- [Task prompt] In the entries below, which lines run from the one containing "def execSoftOffEnd (dt" to the one containing "def execKnownShortClr (dt"? Copy exactly those lines, ends included, and no others.
Segment Start: Recorded information
-- ==== Sys2Proof/Machine/CmdPower.lean ====
section
/-! DEFINITION. Meanings: gate drive, the ladder and the reverse-battery switch (09), the converter's protections (10). -/

namespace Sys2Proof.Machine

/-- GATE_PHASE_END (R251): A gate output's turn-on, turn-off or soft-off phase ends on its timer. -/
def execGatePhaseEnd (dt : Nat) (o : Fin 40) (s : State) : Host.Outcome State Fault Refusal :=
  s.after dt (·.gatePhaseEnd o)

/-- GATE_SEGMENT_SHARE_FAULT (R252): A gate segment outside +-20 % of the mean share is switched off. -/
def execGateSegmentShareFault (dt : Nat) (o : Fin 40) (sink : Bool) (seg : Fin 36) (s : State) :
    Host.Outcome State Fault Refusal :=
  s.after dt (·.onKilid (·.segFault o (if sink then 1 else 0) seg.val))

/-- GATE_SEGMENT_SUBSTITUTION (R252): A spare gate segment is substituted within a hold phase. -/
def execGateSegmentSubstitution (dt : Nat) (o : Fin 40) (sink : Bool) (s : State) :
    Host.Outcome State Fault Refusal :=
  s.after dt (·.onKilid (·.segSub o (if sink then 1 else 0)))

/-- GATE_FAULT (R253): A gate voltage has not passed its level t_tr + 1 us after the command. -/
def execGateFault (dt : Nat) (o : Fin 40) (s : State) : Host.Outcome State Fault Refusal :=
  s.after dt (·.gateLate o)

/-- PRECHARGE_END (R255): The bootstrap precharge at ARM ends and undervolted phases raise bootstrap-uv. -/
def execPrechargeEnd (dt : Nat) (n : Mcn) (s : State) : Host.Outcome State Fault Refusal :=
  s.after dt (·.onMc n (·.prechargeEnd n))

/-- BOOTSTRAP_COMPARATOR (R256): A filtered bootstrap undervoltage suppresses a turn-on or forces a refresh and is
counted. -/
def execBootstrapComparator (dt : Nat) (n : Mcn) (p : Fin 3) (low : Bool) (s : State) :
    Host.Outcome State Fault Refusal :=
  s.after dt (·.onMc n (·.bstSet n p low))

/-- DESAT_TRIP (R261): Vds above vds_thr after blanking trips the switch into soft-off. -/
def execDesatTrip (dt : Nat) (o : Fin 40) (s : State) : Host.Outcome State Fault Refusal :=
  s.after dt (·.desatTrip o)

/-- HARD_SHORT_TRIP (R262): Vds above VS/2 at t_blank/2 trips the switch and marks the known short. -/
def execHardShortTrip (dt : Nat) (o : Fin 40) (s : State) : Host.Outcome State Fault Refusal :=
  s.after dt (·.hardTrip o)

/-- SOFT_OFF_END (R261): A tripped switch's soft-off ends and the die applies the cluster's safe state. -/
def execSoftOffEnd (dt : Nat) (o : Fin 40) (s : State) : Host.Outcome State Fault Refusal :=
  s.after dt (·.softOffEnd o)

/-- KNOWN_SHORT_CLR (R263): A write of MC_GATE_SHORT.clr clears the known-short record in STOPPED or FAULTED. -/
def execKnownShortClr (dt : Nat) (n : Mcn) (s : State) : Host.Outcome State Fault Refusal :=
  s.after dt (·.hostCmd (mcB n + R.MC_GATE_SHORT.reg) (·.knownClear n))

/-- ACTIVE_SHORT_TURN_ON (R265): Dead time after the other side turns off, the short's side turns on. -/
def execActiveShortTurnOn (dt : Nat) (n : Mcn) (s : State) : Host.Outcome State Fault Refusal :=
  s.after dt (·.shortOn n)

/-- HOLD_PUMP_TIMEOUT (R266): A bootstrap comparator asserted for 1 ms in a high-side short turns every switch off. -/
def execHoldPumpTimeout (dt : Nat) (n : Mcn) (s : State) : Host.Outcome State Fault Refusal :=
  s.after dt (·.holdPumpOut n)

/-- VCC_HOLD_LOSS (R268): VCC below the hold level pulls every gate of the region off. -/
def execVccHoldLoss (dt : Nat) (r : Rg) (s : State) : Host.Outcome State Fault Refusal :=
  s.after dt (·.holdLoss r)

/-- BUS_OV1 (R270): VS reaches ov1 and the brake chopper turns on. -/
def execBusOv1 (dt : Nat) (r : Rg) (s : State) : Host.Outcome State Fault Refusal :=
  s.after dt (·.ovReach r 1)

/-- BUS_BELOW_OV1_HYST (R270): VS falls below ov1 - ov1_hyst and the chopper turns off. -/
def execBusBelowOv1Hyst (dt : Nat) (r : Rg) (s : State) : Host.Outcome State Fault Refusal :=
  s.after dt (·.ovFall r)

/-- BUS_OV2 (R271): VS reaches ov2 and the OV2 action shorts or switches off the region's clusters. -/
def execBusOv2 (dt : Nat) (r : Rg) (s : State) : Host.Outcome State Fault Refusal :=
  s.after dt (·.ovReach r 2)

/-- OV2_HOLD_EXPIRY (R272): VS below ov1 - ov1_hyst for ov2_hold ends the OV2 action. -/
def execOv2HoldExpiry (dt : Nat) (r : Rg) (s : State) : Host.Outcome State Fault Refusal :=
  s.after dt (·.ov2End r)

/-- BUS_OV3 (R273): VS reaches ov3 and the OV3 latch turns every gate of the region off. -/
def execBusOv3 (dt : Nat) (r : Rg) (s : State) : Host.Outcome State Fault Refusal :=
  s.after dt (·.ovReach r 3)

/-- OV3_CLR (R273): A write of RG_PS_CMD.ov3_clr clears the OV3 latch when VS is below ov2. -/
def execOv3Clr (dt : Nat) (r : Rg) (s : State) : Host.Outcome State Fault Refusal :=
  s.after dt (·.hostCmd (rgB r + R.RG_PS_CMD.reg) (·.ov3Clear r))

/-- CHOP_CLR (R274): A write of RG_PS_CMD.chop_clr clears both chopper flags when VS is low enough. -/
def execChopClr (dt : Nat) (r : Rg) (s : State) : Host.Outcome State Fault Refusal :=
  s.after dt (·.hostCmd (rgB r + R.RG_PS_CMD.reg) (·.chopClear r))

/-- CHOPPER_EFFECT_CHECK (R274): 50 us after a chopper turn-on the bus rise is compared with rise_tol. -/
def execChopperEffectCheck (dt : Nat) (r : Rg) (before after : Code) (s : State) : Host.Outcome State Fault Refusal :=
  s.after dt (·.chopCheck r before.toNat after.toNat)

/-- CHOPPER_MINIMUM_TIME_END (R270): The 2 us minimum on-time or off-time of the brake chopper ends, and the chopper
switches if VS has already crossed its threshold. -/
def execChopperMinimumTimeEnd (dt : Nat) (r : Rg) (s : State) : Host.Outcome State Fault Refusal :=
  s.after dt (·.chopMinEnd r)

/-- RBS_RISE (R275): RBS reaches 6.0 V and the reverse-battery gate turns on. -/
def execRbsRise (dt : Nat) (r : Rg) (s : State) : Host.Outcome State Fault Refusal :=
  s.after dt (·.rbsRise r)

/-- RBS_FALL (R275): RBS falls below 5.5 V and the reverse-battery gate turns off. -/
def execRbsFall (dt : Nat) (r : Rg) (s : State) : Host.Outcome State Fault Refusal :=
  s.after dt (·.rbsFall r)

/-- RBS_REVERSE (R276): RBS below -0.5 V for 0.5 us pulls the gate off and raises rbg-reverse. -/
def execRbsReverse (dt : Nat) (r : Rg) (s : State) : Host.Outcome State Fault Refusal :=
  s.after dt (·.rbsReverse r)

/-- RBS_REVERSE_RECOVERY (R276): RBS held at 6.0 V for 10 ms ends the reverse lockout. -/
def execRbsReverseRecovery (dt : Nat) (r : Rg) (s : State) : Host.Outcome State Fault Refusal :=
  s.after dt (·.rbsRecover r)

/-- VLO_OVERVOLTAGE (R293): VLO above vlo_ov turns every converter switch off. -/
def execVloOvervoltage (dt : Nat) (n : Mcn) (s : State) : Host.Outcome State Fault Refusal :=
  s.after dt (·.onMc n (·.vloOv n))

/-- VLO_OV_RECOVERY (R289): VLO below vlo_ov for 1 ms restarts the converter by its seeds. -/
def execVloOvRecovery (dt : Nat) (n : Mcn) (s : State) : Host.Outcome State Fault Refusal :=
  s.after dt (·.onMc n (·.vloOk n))

/-- E_CLR (R292): A write of MC_CONV_CMD.e_clr sets both energy meters to 0. -/
def execEClr (dt : Nat) (n : Mcn) (s : State) : Host.Outcome State Fault Refusal :=
  s.after dt (·.hostCmd (mcB n + R.MC_CONV_CMD.reg) (·.meterClear n))

end Sys2Proof.Machine
end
Segment End: Recorded information
- [Completed exercise]
def execSoftOffEnd (dt : Nat) (o : Fin 40) (s : State) : Host.Outcome State Fault Refusal :=
  s.after dt (·.softOffEnd o)

/-- KNOWN_SHORT_CLR (R263): A write of MC_GATE_SHORT.clr clears the known-short record in STOPPED or FAULTED. -/
def execKnownShortClr (dt : Nat) (n : Mcn) (s : State) : Host.Outcome State Fault Refusal :=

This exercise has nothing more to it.